Tanda : perubahan mental, bingung halusinasi, dan koma, bicara lambat/tak
jelas, asetrik (ensefalopati hepatik).
f. Nyeri/kenyamanan
Gejala : nyeri tekan abdomen/nyeri kuadran kanan atas, pruritus, neuritis
perifer.
Tanda : perilaku berhati-hati/distraksi, fokus pada diri sendiri.
g. Pernapasan
Gejala : dispnea
Tanda : takipnea, pernapasan dangkal, bunyi napas tambahan, ekspansi paru
terbatas (asites) dan hipoksia.
h. Keamanan
Gejala : pruritus
Tanda : demam (lebih umum pada sirosis alkoholik), ikterik, ekimosis, ptekie,
angioma spider/teleangiektasis dan eritema palmar.
i. Seksualitas
Gejala : gangguan menstruasi, impoten
Tanda : atrofi testis, ginekomastia, kehilangan rambut (dada, bawah lengan,
dan pubis).
j. Penyuluhan/pembelajaran
Gejala : riwayat penggunaan alkohol jangka panjang/penyalahgunaan,
penyakit hati alkoholik. Riwayat penyakit empedu, hepatitis, terpajan
pada toksin; terutama hati; perdarahan GI atas; episode perdarahan
varises esofangeal; penggunaan obat yang memperngaruhi gungsi hati.
5. Review of system
a. Pernafasan B1 (Breath)
1) Inspeksi : ekspansi paru tidak normal, bentuk dada normal
2) Perkusi : sonor/redup.
3) Palpasi : tidak ada fremitus, napas klien cepat 27x/menit
4) Auskultasi : terdengar bruit pada leher, ada bunyi tambahan napas.

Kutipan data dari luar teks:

-- ==== Sys2Proof/Tests/Slice0.lean ====
section
/-! SUPPORT. Tests: the well-formedness smoke test, decoding of words written out from the spec's encodings, one-step
tests with values from spec/95_test_vectors.md, and for every obligation with hypotheses a state that meets them. -/

open Sys2Proof Sys2Proof.Machine

namespace Sys2Proof.Tests

/-! ### Helpers -/

/-- The next state satisfies a check. -/
def nextSat (o : Host.Outcome State Fault Refusal) (ok : State → Bool) : Bool :=
  match o with
  | .next t => ok t
  | .fault _ => false
  | .refused _ => false

/-- A next state exists where a check of it succeeds. -/
theorem exists_next {o : Host.Outcome State Fault Refusal} (h : nextSat o (fun _ => true) = true) :
    ∃ t, o = .next t := by
  cases o with
  | next t => exact ⟨t, rfl⟩
  | fault f => cases h
  | refused r => cases h

/-- The outcome is this fault. -/
def faultsWith (o : Host.Outcome State Fault Refusal) (f : Fault) : Bool :=
  match o with
  | .next _ => false
  | .fault g => decide (g = f)
  | .refused _ => false

/-- The outcome is this refusal. -/
def refusesWith (o : Host.Outcome State Fault Refusal) (r : Refusal) : Bool :=
  match o with
  | .next _ => false
  | .fault _ => false
  | .refused q => decide (q = r)

/-- Memory with these elements from byte address `a` on, little-endian. -/
def putVec (a : Nat) : List Sample → Memory → Memory
  | [], m => m
  | e :: es, m => putVec (a + 2) es (Memory.write16 m .little a e)

/-- A wrapping build. -/
def build (strat : Config.Strategy) (group : Config.Group) (vlmax : Config.VectorWidth) : Config.Params :=
  { strat := strat, group := group, vlmax := vlmax, overflow := .wrap }

def scalar : Config.Params := build .scalar .four ⟨4, by decide⟩
def unroll4 : Config.Params := build .unroll .four ⟨4, by decide⟩
def unroll8 : Config.Params := build .unroll .eight ⟨4, by decide⟩
def vector4 : Config.Params := build .vector .four ⟨4, by decide⟩
def openScalar : Config.Params := { scalar with overflow := .unconstrained }

/-- A state with the vector `es` at SRC and 0xBEEF in OUT, as in the programs of 95_test_vectors.md. -/
def scene (c : Config.Params) (phase : Phase) (acc len idx : Word) (es : List Sample) : State :=
  { State.reset with cfg := c, phase := phase, acc := acc, len := len, idx := idx, mem := putVec 0 (0xBEEF#16 :: es) [] }

/-- An input that holds `rst`. -/
def resetInput : HostInput := { HostInput.idle with rst := true }

/-! ### Well-formedness -/

theorem test_wf_refuses_odd_src : Config.Handles.wf { src := 3, dst := 0 } = false := by decide
theorem test_wf_refuses_odd_dst : Config.Handles.wf { src := 2, dst := 1 } = false := by decide
theorem test_wf_accepts_even_handles : Config.Handles.wf { src := 2, dst := 0 } = true := by decide
theorem test_wf_refuses_reserved_word : CodeWord.wf (.uop 0x9#4) = false := by decide
theorem test_wf_refuses_no_command : CodeWord.wf (.command 0x0FFFFFFFF#33) = false := by decide
theorem test_wf_accepts_every_length : Instr.wf (.start 0#32) = true ∧ Instr.wf (.start 0xFFFFFFFF#32) = true := by decide

/-! ### Decoding, words written out from 30_encoding.md R83, R84 -/

theorem test_decode_nop : decodeUop 0b0000#4 = .ok .nop := rfl
theorem test_decode_clr : decodeUop 0b0001#4 = .ok .clr := rfl
theorem test_decode_acc1 : decodeUop 0b0010#4 = .ok .acc1 := rfl
theorem test_decode_acc4 : decodeUop 0b0011#4 = .ok .acc4 := rfl
theorem test_decode_acc8 : decodeUop 0b0100#4 = .ok .acc8 := rfl
theorem test_decode_vred : decodeUop 0b0101#4 = .ok .vred := rfl
theorem test_decode_div : decodeUop 0b0110#4 = .ok .div := rfl
theorem test_decode_fmt : decodeUop 0b0111#4 = .ok .fmt := rfl
theorem test_decode_wr : decodeUop 0b1000#4 = .ok .wr := rfl
theorem test_decode_reserved : decodeUop 0b1001#4 = .error (.reserved 0b1001#4) ∧
    decodeUop 0b1111#4 = .error (.reserved 0b1111#4) := ⟨rfl, rfl⟩
/-- Bit 32 is `start`, bits 31 to 0 are `len` (R83). -/
theorem test_decode_start : decodeCommand 0b100000000000000000000000000000101#33 = .ok (.start 5#32) ∧
    decodeCommand 0b111111111111111111111111111111111#33 = .ok (.start 0xFFFFFFFF#32) ∧
    decodeCommand 0b000000000000000000000000000000101#33 = .error .noCommand := ⟨rfl, rfl, rfl⟩

/-- The ten rows as the table numbers their bits. -/
theorem test_decode_table_rows :
    decodeTableWord 4 0 = some .nop ∧ decodeTableWord 8 1 = some .clr ∧ decodeTableWord 8 2 = some .acc1 ∧
    decodeTableWord 8 3 = some .acc4 ∧ decodeTableWord 8 4 = some .acc8 ∧ decodeTableWord 8 5 = some .vred ∧
    decodeTableWord 8 6 = some .div ∧ decodeTableWord 8 7 = some .fmt ∧ decodeTableWord 8 8 = some .wr ∧
    decodeTableWord 33 0x100000000 = some (.start 0#32) ∧ decodeTableWord 40 0x100000007 = some (.start 7#32) ∧
    decodeTableWord 8 9 = none ∧ decodeTableWord 8 0x10 = none ∧ decodeTableWord 40 7 = none := by decide

/-- Each row placed from reset runs as the next step, and what it did shows that it was that instruction. -/
theorem test_placed_rows_run :
    nextSat (step (State.reset.withFetchWord 8 0)) (fun t => t.phase == .idle) = true ∧
    nextSat (step (State.reset.withFetchWord 8 1)) (fun t => t.phase == .sum && t.idx == 0#32) = true ∧
    nextSat (step (State.reset.withFetchWord 8 2)) (fun t => t.phase == .sum && t.idx == 1#32) = true ∧
    nextSat (step (State.reset.withFetchWord 8 3)) (fun t => t.idx == 4#32) = true ∧
    nextSat (step (State.reset.withFetchWord 8 4)) (fun t => t.idx == 8#32) = true ∧
    nextSat (step (State.reset.withFetchWord 8 5)) (fun t => t.idx == 1#32) = true ∧
    nextSat (step (State.reset.withFetchWord 8 6)) (fun t => t.phase == .divd) = true ∧
    nextSat (step (State.reset.withFetchWord 8 7)) (fun t => t.phase == .fmtd) = true ∧
    nextSat (step (State.reset.withFetchWord 8 8)) (fun t => t.phase == .done && t.out == some 0#16) = true ∧
    nextSat (step (State.reset.withFetchWord 40 0x100000007)) (fun t => t.phase == .init && t.len == 7#32) = true := by
  decide

/-! ### One step, values from 95_test_vectors.md -/

/-- 2.8: NOP in DONE changes nothing. -/
theorem test_nop_done : nextSat (exec .nop (scene scalar .done 15#32 5#32 5#32 []))
    (fun t => decide (t = scene scalar .done 15#32 5#32 5#32 [])) = true := by decide

/-- R87: NOP in SUM is refused. -/
theorem test_nop_refused_in_sum :
    refusesWith (exec .nop (scene scalar .sum 0#32 2#32 0#32 [])) .outOfPhaseWord = true := by decide

/-- 2.2, second row. -/
theorem test_clr : nextSat (exec .clr (scene scalar .init 0x7FFF8000#32 2#32 0x00010001#32 []))
    (fun t => t.acc == 0#32 && t.idx == 0#32 && t.phase == .sum && t.len == 2#32) = true := by decide

/-- 2.3: the S4 step, from the example of R121. -/
theorem test_acc1_negative : nextSat (exec .acc1 (scene scalar .sum 3#32 2#32 1#32 [0x0003#16, 0xFFFC#16]))
    (fun t => t.acc == 0xFFFFFFFF#32 && t.idx == 2#32 && t.phase == .sum) = true := by decide

/-- 2.3: negative overflow wraps. -/
theorem test_acc1_wraps : nextSat (exec .acc1 (scene scalar .sum 0x80000000#32 1#32 0#32 [0x8000#16]))
    (fun t => t.acc == 0x7FFF8000#32) = true := by decide

/-- 2.4: mixed signs, each lane sign-extended on its own. -/
theorem test_acc4_mixed_signs :
    nextSat (exec .acc4 (scene unroll4 .sum 0#32 4#32 0#32 [0x0001#16, 0xFFFE#16, 0x0003#16, 0xFFFC#16]))
      (fun t => t.acc == 0xFFFFFFFE#32 && t.idx == 4#32) = true := by decide

/-- 2.4: the beat of the same row. -/
theorem test_acc4_beat : (beat [0x0001#16, 0xFFFE#16, 0x0003#16, 0xFFFC#16]).toNat = 0xFFFC0003FFFE0001 := by decide

/-- 2.5: mixed signs, program P4. -/
theorem test_acc8_mixed_signs :
    nextSat (exec .acc8 (scene unroll8 .sum 0#32 9#32 0#32
        [0x0064#16, 0xFF38#16, 0x012C#16, 0xFE70#16, 0x01F4#16, 0xFDA8#16, 0x02BC#16, 0xFCE0#16]))
      (fun t => t.acc == 0xFFFFFE70#32 && t.idx == 8#32) = true := by decide

/-- R87: ACC8 is refused in a build of groups of four. -/
theorem test_acc8_refused_for_four :
    refusesWith (exec .acc8 (scene unroll4 .sum 0#32 8#32 0#32 [])) .outOfPhaseWord = true := by decide

/-- 2.6, second row: the short last step. -/
theorem test_vred_short_step :
    nextSat (exec .vred (scene vector4 .sum 0xFFFE0000#32 6#32 4#32
        [0x8000#16, 0x8000#16, 0x8000#16, 0x8000#16, 0x8000#16, 0x8000#16]))
      (fun t => t.acc == 0xFFFD0000#32 && t.idx == 6#32) = true := by decide

/-- 2.6, first row: a full step. -/
theorem test_vred_full_step :
    nextSat (exec .vred (scene vector4 .sum 0#32 6#32 0#32 [0x8000#16, 0x8000#16, 0x8000#16, 0x8000#16]))
      (fun t => t.acc == 0xFFFE0000#32 && t.idx == 4#32) = true := by decide

/-- R81, U17: the lanes above vl of the short last step are ignored, whatever stands there; and they are on the port. -/
theorem test_vred_upper_lanes :
    let s := { scene vector4 .sum 0xFFFE0000#32 6#32 4#32
        [0x8000#16, 0x8000#16, 0x8000#16, 0x8000#16, 0x8000#16, 0x8000#16] with rdSpare := 0x7FFF1234 }
    nextSat (exec .vred s) (fun t => t.acc == 0xFFFD0000#32 && t.idx == 6#32) = true ∧
    (s.readBeat [0x8000#16, 0x8000#16]).toNat = 0x7FFF123480008000 := by decide

/-- R83, R88: a format H word with `start` = 0 is no command, in a busy block too, and is not refused as reserved. -/
theorem test_no_command :
    nextSat (runWord (.command 0x000000007#33) (scene scalar .sum 3#32 2#32 1#32 []))
      (fun t => decide (t = scene scalar .sum 3#32 2#32 1#32 [])) = true ∧
    refusesWith (runWord (.uop 0x9#4) (scene scalar .sum 3#32 2#32 1#32 [])) .reservedWord = true := by decide

/-- 2.7: toward zero, and the divisor read as unsigned. -/
theorem test_div_values :
    quotient 0xFFFFFFFF#32 2#32 = 0#32 ∧ quotient 0xFFFFFFF9#32 2#32 = 0xFFFFFFFD#32 ∧
    quotient 0xFFFFFFEB#32 4#32 = 0xFFFFFFFB#32 ∧ quotient 0x80000000#32 1#32 = 0x80000000#32 ∧
    quotient 0x80000000#32 3#32 = 0xD5555556#32 ∧ quotient 0x80000000#32 0x00010000#32 = 0xFFFF8000#32 ∧
    quotient 0x80000000#32 0x80000000#32 = 0xFFFFFFFF#32 ∧ quotient 0x80000000#32 0xFFFFFFFF#32 = 0#32 ∧
    quotient 0x7FFFFFFF#32 0x80000000#32 = 0#32 := by decide

/-- 2.7, first row, and the last: 0/0 is not 0. -/
theorem test_div_step :
    nextSat (exec .div (scene scalar .sum 0xFFFFFFFF#32 2#32 2#32 []))
      (fun t => t.quo == 0#32 && t.phase == .divd && t.acc == 0xFFFFFFFF#32) = true ∧
    faultsWith (exec .div (scene scalar .sum 0#32 0#32 0#32 [])) .divideByZero = true := by decide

b. Kardiovaskuler B2 ( Blood)
1) Inspeksi : (-) peningkatan JVP,(-) tanda cyanosis
2) Perkusi : Perkusi untuk menentukan letak jantung (jantung pada batas kanan
di intercosta 6, atas intercosta 2, kiri intercosta 8, bawah intercosta 4/5) untuk
mengetahui terjadinya kardiomegali.
3) Palpasi : tidak ada nyeri tekan pada letak anatomi jantung.
4) Auskultasi : ada bunyi jantung tambahan (S3 dan S4), dan disritmia.
c. Persyarafan B3 ( Brain)
1) Adanya perubahan kepribadian, bicara lambat dan tidak jelas, bingung
halusinasi, dan koma.
d. Perkemihan B4 (Bladder)
1) Urine klien tampak gelap dan pekat
e. Pencernaan B5 (Bowel)
1) Inspeksi : terjadi asites/edema abdomen, napas klien bau, tampak perdarahan
pada gusi.
2) Palpasi : adanya hepatomegali, adanya nyeri tekan abdomen,
3) Auskultasi : tidak adanya bising usus, splenomegali.
4) Perkusi : terdengar adanya bunyi cairan pada bagian abdomen.